What the exercise asks: A single figure is the whole answer: the number of lines in the records that contain "Scope".

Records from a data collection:
/-- Bits [20:16]. -/
def fD (n : Nat) : Nat := n / 65536 % 32
/-- Bits [15:11]. -/
def fA (n : Nat) : Nat := n / 2048 % 32
/-- Bits [10:6]. -/
def fB (n : Nat) : Nat := n / 64 % 32
/-- Bits [5:0], the R form's sub-code. -/
def fF (n : Nat) : Nat := n % 64
/-- Bits [10:0], the I form's immediate and the L form's length. -/
def fImm (n : Nat) : Nat := n % 2048
/-- Bits [5:3], the V form's lane type. -/
def fT (n : Nat) : Nat := n / 8 % 8
/-- Bits [2:0], the V form's M and the C form's RM. -/
def fM (n : Nat) : Nat := n % 8
/-- Bits [10:7], the C form's DST4. -/
def fDst4 (n : Nat) : Nat := n / 128 % 16
/-- Bits [6:3], the C form's SRC4. -/
def fSrc4 (n : Nat) : Nat := n / 8 % 16
/-- Bits [10:8], the M form's W. -/
def fW (n : Nat) : Nat := n / 256 % 8
/-- Bits [7:0], the M form's offset. -/
def fOff (n : Nat) : Nat := n % 256
/-- Bits [20:11], the L form's count. -/
def fCnt (n : Nat) : Nat := n / 2048 % 1024

/-- A register s0-s31 or v0-v31 (R52). -/
def r32 (x : Nat) : Fin 32 := Fin.ofNat 32 x
/-- A feed register; a value above 7 is UNDEF (R52). -/
def er (x : Nat) : Option (Fin 8) := if x < 8 then some (Fin.ofNat 8 x) else none
/-- An accumulator tile; a value above 15 is UNDEF (R52). -/
def ar (x : Nat) : Option (Fin 16) := if x < 16 then some (Fin.ofNat 16 x) else none
/-- A clock; a value above 13 is UNDEF (R52). -/
def cr (x : Nat) : Option (Fin 14) := if x < 14 then some (Fin.ofNat 14 x) else none
/-- `x` where the unused fields are zero (R52). -/
def when0 (b : Bool) (x : Option Instr) : Option Instr := if b then x else none

/-- The code of a `LaneType` (R62). -/
def LaneType.code : LaneType → Nat
  | .i8 => 0
  | .i16 => 1
  | .i32 => 2
  | .i64 => 3
  | .f16 => 4
  | .bf16 => 5
  | .f32 => 6
  | .f64 => 7

/-- The `LaneType` of a code, none where the code is undefined (R62). -/
def laneTypeOf : Nat → Option LaneType
  | 0 => some .i8
  | 1 => some .i16
  | 2 => some .i32
  | 3 => some .i64
  | 4 => some .f16
  | 5 => some .bf16
  | 6 => some .f32
  | 7 => some .f64
  | _ => none

/-- The code of a `Rnd` (R62). -/
def Rnd.code : Rnd → Nat
  | .dyn => 0
  | .rne => 1
  | .rtz => 2
  | .rup => 3
  | .rdn => 4
  | .rna => 5
  | .sat => 6

/-- The `Rnd` of a code, none where the code is undefined (R62). -/
def rndOf : Nat → Option Rnd
  | 0 => some .dyn
  | 1 => some .rne
  | 2 => some .rtz
  | 3 => some .rup
  | 4 => some .rdn
  | 5 => some .rna
  | 6 => some .sat
  | _ => none

/-- The code of a `Fmt4` (R62). -/
def Fmt4.code : Fmt4 → Nat
  | .i8 => 0
  | .i16 => 1
  | .i32 => 2
  | .i64 => 3
  | .n8 => 4
  | .n16 => 5
  | .n32 => 6
  | .n64 => 7
  | .f16 => 8
  | .bf16 => 9
  | .f32 => 10
  | .f64 => 11
  | .e4m3 => 12
  | .e5m2 => 13
  | .x128 => 14

/-- The `Fmt4` of a code, none where the code is undefined (R62). -/
def fmt4Of : Nat → Option Fmt4
  | 0 => some .i8
  | 1 => some .i16
  | 2 => some .i32
  | 3 => some .i64
  | 4 => some .n8
  | 5 => some .n16
  | 6 => some .n32
  | 7 => some .n64
  | 8 => some .f16
  | 9 => some .bf16
  | 10 => some .f32
  | 11 => some .f64
  | 12 => some .e4m3
  | 13 => some .e5m2
  | 14 => some .x128
  | _ => none

/-- The code of a `MinMaxOp` (R65, R83). -/
def MinMaxOp.code : MinMaxOp → Nat
  | .minNum => 0
  | .maxNum => 1
  | .minimum => 2
  | .maximum => 3

/-- The `MinMaxOp` of a code, none where the code is undefined (R65, R83). -/
def minMaxOf : Nat → Option MinMaxOp
  | 0 => some .minNum
  | 1 => some .maxNum
  | 2 => some .minimum
  | 3 => some .maximum
  | _ => none

/-- The code of a `CmpOp` (R65). -/
def CmpOp.code : CmpOp → Nat
  | .eq => 0
  | .ne => 1
  | .lt => 2
  | .le => 3
  | .ltn => 4
  | .len => 5
  | .un => 6

/-- The `CmpOp` of a code, none where the code is undefined (R65). -/
def cmpOf : Nat → Option CmpOp
  | 0 => some .eq
  | 1 => some .ne
  | 2 => some .lt
  | 3 => some .le
  | 4 => some .ltn
  | 5 => some .len
  | 6 => some .un
  | _ => none

/-- The code of a `EWidth` (R64). -/
def EWidth.code : EWidth → Nat
  | .w8 => 0
  | .w16 => 1
  | .w32 => 2
  | .w64 => 3

/-- The `EWidth` of a code, none where the code is undefined (R64). -/
def ewidthOf : Nat → Option EWidth
  | 0 => some .w8
  | 1 => some .w16
  | 2 => some .w32
  | 3 => some .w64
  | _ => none

/-- The code of a `LdW` (R53). -/
def LdW.code : LdW → Nat
  | .i8 => 0
  | .i16 => 1
  | .i32 => 2
  | .i64 => 3
  | .n8 => 4
  | .n16 => 5
  | .n32 => 6

/-- The `LdW` of a code, none where the code is undefined (R53). -/
def ldWOf : Nat → Option LdW
  | 0 => some .i8
  | 1 => some .i16
  | 2 => some .i32
  | 3 => some .i64
  | 4 => some .n8
  | 5 => some .n16
  | 6 => some .n32
  | _ => none

/-- The code of a `StW` (R53). -/
def StW.code : StW → Nat
  | .i8 => 0
  | .i16 => 1
  | .i32 => 2
  | .i64 => 3

/-- The `StW` of a code, none where the code is undefined (R53). -/
def stWOf : Nat → Option StW
  | 0 => some .i8
  | 1 => some .i16
  | 2 => some .i32
  | 3 => some .i64
  | _ => none

/-- The code of a `LdtClass` (R64). -/
def LdtClass.code : LdtClass → Nat
  | .c1 => 1
  | .c2 => 2
  | .c3 => 3
  | .c4 => 4

/-- The `LdtClass` of a code, none where the code is undefined (R64). -/
def ldtClassOf : Nat → Option LdtClass
  | 1 => some .c1
  | 2 => some .c2
  | 3 => some .c3
  | 4 => some .c4
  | _ => none

/-- The code of a `LdtW` (R64). -/
def LdtW.code : LdtW → Nat
  | .byte => 0
  | .half => 1
  | .word => 2
  | .double => 3
  | .vector => 4

/-- The `LdtW` of a code, none where the code is undefined (R64). -/
def ldtWOf : Nat → Option LdtW
  | 0 => some .byte
  | 1 => some .half
  | 2 => some .word
  | 3 => some .double
  | 4 => some .vector
  | _ => none

/-- The code of a `AtomW` (R64). -/
def AtomW.code : AtomW → Nat
  | .w32 => 0
  | .w64 => 1

/-- The `AtomW` of a code, none where the code is undefined (R64). -/
def atomWOf : Nat → Option AtomW
  | 0 => some .w32
  | 1 => some .w64
  | _ => none

/-- The code of a `Scope` (R64). -/
def Scope.code : Scope → Nat
  | .core => 0
  | .die => 1
  | .device => 2
  | .system => 3

/-- The `Scope` of a code, none where the code is undefined (R64). -/
def scopeOf : Nat → Option Scope
  | 0 => some .core
  | 1 => some .die
  | 2 => some .device
  | 3 => some .system
  | _ => none

/-- The sub-code F of AREAD: destination [5:3] and rounding code [2:0], 000 for raw (R64). -/
def AreadDst.code : AreadDst → Nat
  | .f32 r => r.code
  | .bf16 r => 8 + r.code
  | .f16 r => 16 + r.code
  | .e4m3 r => 24 + r.code
  | .e5m2 r => 32 + r.code
  | .raw => 40

/-- AREAD's destination and rounding from F (R64). -/
def areadDstOf (f : Nat) : Option AreadDst :=
  match f / 8 with
  | 0 => (rndOf (f % 8)).map .f32
  | 1 => (rndOf (f % 8)).map .bf16
  | 2 => (rndOf (f % 8)).map .f16
  | 3 => (rndOf (f % 8)).map .e4m3
  | 4 => (rndOf (f % 8)).map .e5m2
  | 5 => if f % 8 = 0 then some .raw else none
  | _ => none

/-! ### The groups (R63-R66) -/

/-- OP 0x00, SALU (R64). -/
def decSalu (k : KSel) (n : Nat) : Option Instr :=
  match fF n with
  | 0 => some (.add k (r32 (fD n)) (r32 (fA n)) (r32 (fB n)))
  | 1 => some (.sub k (r32 (fD n)) (r32 (fA n)) (r32 (fB n)))
  | 2 => some (.and k (r32 (fD n)) (r32 (fA n)) (r32 (fB n)))
  | 3 => some (.or k (r32 (fD n)) (r32 (fA n)) (r32 (fB n)))
  | 4 => some (.xor k (r32 (fD n)) (r32 (fA n)) (r32 (fB n)))
  | 5 => some (.andn k (r32 (fD n)) (r32 (fA n)) (r32 (fB n)))
  | 6 => some (.shl k (r32 (fD n)) (r32 (fA n)) (r32 (fB n)))
  | 7 => some (.shr k (r32 (fD n)) (r32 (fA n)) (r32 (fB n)))
  | 8 => some (.sar k (r32 (fD n)) (r32 (fA n)) (r32 (fB n)))
  | 9 => some (.rotr k (r32 (fD n)) (r32 (fA n)) (r32 (fB n)))
  | 10 => some (.min k (r32 (fD n)) (r32 (fA n)) (r32 (fB n)))
  | 11 => some (.max k (r32 (fD n)) (r32 (fA n)) (r32 (fB n)))
  | 12 => some (.minn k (r32 (fD n)) (r32 (fA n)) (r32 (fB n)))
  | 13 => some (.maxn k (r32 (fD n)) (r32 (fA n)) (r32 (fB n)))
  | 14 => some (.seq k (r32 (fD n)) (r32 (fA n)) (r32 (fB n)))
  | 15 => some (.sne k (r32 (fD n)) (r32 (fA n)) (r32 (fB n)))
  | 16 => some (.slt k (r32 (fD n)) (r32 (fA n)) (r32 (fB n)))
  | 17 => some (.sltn k (r32 (fD n)) (r32 (fA n)) (r32 (fB n)))
  | 18 => some (.sel k (r32 (fD n)) (r32 (fA n)) (r32 (fB n)))
  | 19 => when0 (fB n == 0) (some (.clz k (r32 (fD n)) (r32 (fA n))))
  | 20 => when0 (fB n == 0) (some (.ctz k (r32 (fD n)) (r32 (fA n))))
  | 21 => when0 (fB n == 0) (some (.popc k (r32 (fD n)) (r32 (fA n))))
  | 22 => some (.padd k (r32 (fD n)) (r32 (fA n)) (r32 (fB n)))
  | _ => none

/-- OP 0x01, SMUL (R64). -/
def decSmul (k : KSel) (n : Nat) : Option Instr :=
  match fF n with
  | 0 => some (.mul k (r32 (fD n)) (r32 (fA n)) (r32 (fB n)))
  | 1 => some (.mulh k (r32 (fD n)) (r32 (fA n)) (r32 (fB n)))
  | 2 => some (.mulhn k (r32 (fD n)) (r32 (fA n)) (r32 (fB n)))
  | 3 => some (.div k (r32 (fD n)) (r32 (fA n)) (r32 (fB n)))
  | 4 => some (.divn k (r32 (fD n)) (r32 (fA n)) (r32 (fB n)))
  | 5 => some (.rem k (r32 (fD n)) (r32 (fA n)) (r32 (fB n)))
  | 6 => some (.remn k (r32 (fD n)) (r32 (fA n)) (r32 (fB n)))
  | _ => none

/-- OP 0x15, LCTL (R64). -/
def decLctl (k : KSel) (n : Nat) : Option Instr :=
  match fF n with
  | 0 => when0 (fB n == 0 && fA n < 6) (some (.lidx k (r32 (fD n)) (Fin.ofNat 6 (fA n))))
  | 1 => when0 (fD n == 0 && fA n == 0 && fB n == 0) (some (.lbrk k))
  | 2 => when0 (fD n == 0 && fA n == 0 && fB n == 0) (some (.lnext k))
  | 3 => when0 (fA n == 0 && fB n == 0) (some (.ldepth k (r32 (fD n))))
  | _ => none

/-- OP 0x16, the SEQ group (R64). -/
def decSeq (k : KSel) (n : Nat) : Option Instr :=
  match fF n with
  | 0 => when0 (fD n == 0 && fA n == 0 && fB n == 0) (some (.nop k))
  | 1 => when0 (fD n == 0 && fA n == 0 && fB n == 0) (some (.yield k))
  | 2 => when0 (fD n == 0 && fA n == 0 && fB n == 0) (some (.endAct k))
  | 3 => when0 (fD n == 0 && fA n == 0 && fB n == 0) (some (.brk k))
  | _ => none

/-- OP 0x17, WAIT (R64, R118). -/
def decWait (k : KSel) (n : Nat) : Option Instr :=
  match fF n with
  | 0 => when0 (fD n == 0) (some (.waitGen k (r32 (fA n)) (r32 (fB n))))
  | 1 => when0 (fD n == 0 && fA n == 0 && fB n == 0) (some (.waitRidge k))
  | 2 => when0 (fD n == 0) (some (.waitEq k (r32 (fA n)) (r32 (fB n))))
  | 3 => when0 (fD n == 0) (some (.waitGe k (r32 (fA n)) (r32 (fB n))))
  | 4 => when0 (fD n == 0 && fB n == 0) ((er (fA n)).map (.waitFeed k))
  | _ => none

/-- OP 0x19, CLK (R64, R127). -/
def decClk (k : KSel) (n : Nat) : Option Instr :=
  match fF n with
  | 0 => when0 (fB n == 0) ((cr (fD n)).map (fun d => .clkon k d (r32 (fA n))))
  | 1 => when0 (fB n == 0) ((cr (fD n)).map (fun d => .clkoff k d (r32 (fA n))))
  | 2 => when0 (fB n == 0) ((cr (fD n)).map (fun d => .clksplit k d (r32 (fA n))))
  | 3 => when0 (fB n == 0) ((cr (fA n)).map (fun a => .clkq k (r32 (fD n)) a))
  | 4 => when0 (fA n == 0 && fB n == 0) ((cr (fD n)).map (.clkundef k))
  | _ => none

/-- OP 0x1A, RETAG (R64, R133). -/
def decRetag (k : KSel) (n : Nat) : Option Instr :=
  match fF n with
  | 0 => when0 (fB n == 0) (some (.whenScalar k (r32 (fD n)) (r32 (fA n))))
  | 1 => when0 (fB n == 0) (some (.whenVector k (r32 (fD n)) (r32 (fA n))))
  | 2 => when0 (fB n == 0) (some (.currScalar k (r32 (fD n)) (r32 (fA n))))
  | 3 => when0 (fB n == 0) (some (.currVector k (r32 (fD n)) (r32 (fA n))))
  | _ => none

/-- OP 0x1B, MERGE (R64). -/
def decMerge (k : KSel) (n : Nat) : Option Instr :=
  match fF n with
  | 0 => some (.mergeScalar k (r32 (fD n)) (r32 (fA n)) (r32 (fB n)))
  | 1 => some (.mergeVector k (r32 (fD n)) (r32 (fA n)) (r32 (fB n)))
  | _ => none

/-- OP 0x1C, VADD (R65). -/
def decVadd (k : KSel) (n : Nat) : Option Instr :=
  do let t ← laneTypeOf (fT n); let m ← rndOf (fM n); some (.vadd k (r32 (fD n)) (r32 (fA n)) (r32 (fB n)) t m)

/-- OP 0x1D, VSUB (R65). -/
def decVsub (k : KSel) (n : Nat) : Option Instr :=
  do let t ← laneTypeOf (fT n); let m ← rndOf (fM n); some (.vsub k (r32 (fD n)) (r32 (fA n)) (r32 (fB n)) t m)

/-- OP 0x1E, VMUL (R65). -/
def decVmul (k : KSel) (n : Nat) : Option Instr :=
  do let t ← laneTypeOf (fT n); let m ← rndOf (fM n); some (.vmul k (r32 (fD n)) (r32 (fA n)) (r32 (fB n)) t m)

/-- OP 0x1F, VFMA (R65). -/
def decVfma (k : KSel) (n : Nat) : Option Instr :=
  do let t ← laneTypeOf (fT n); let m ← rndOf (fM n); some (.vfma k (r32 (fD n)) (r32 (fA n)) (r32 (fB n)) t m)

Solution below: 4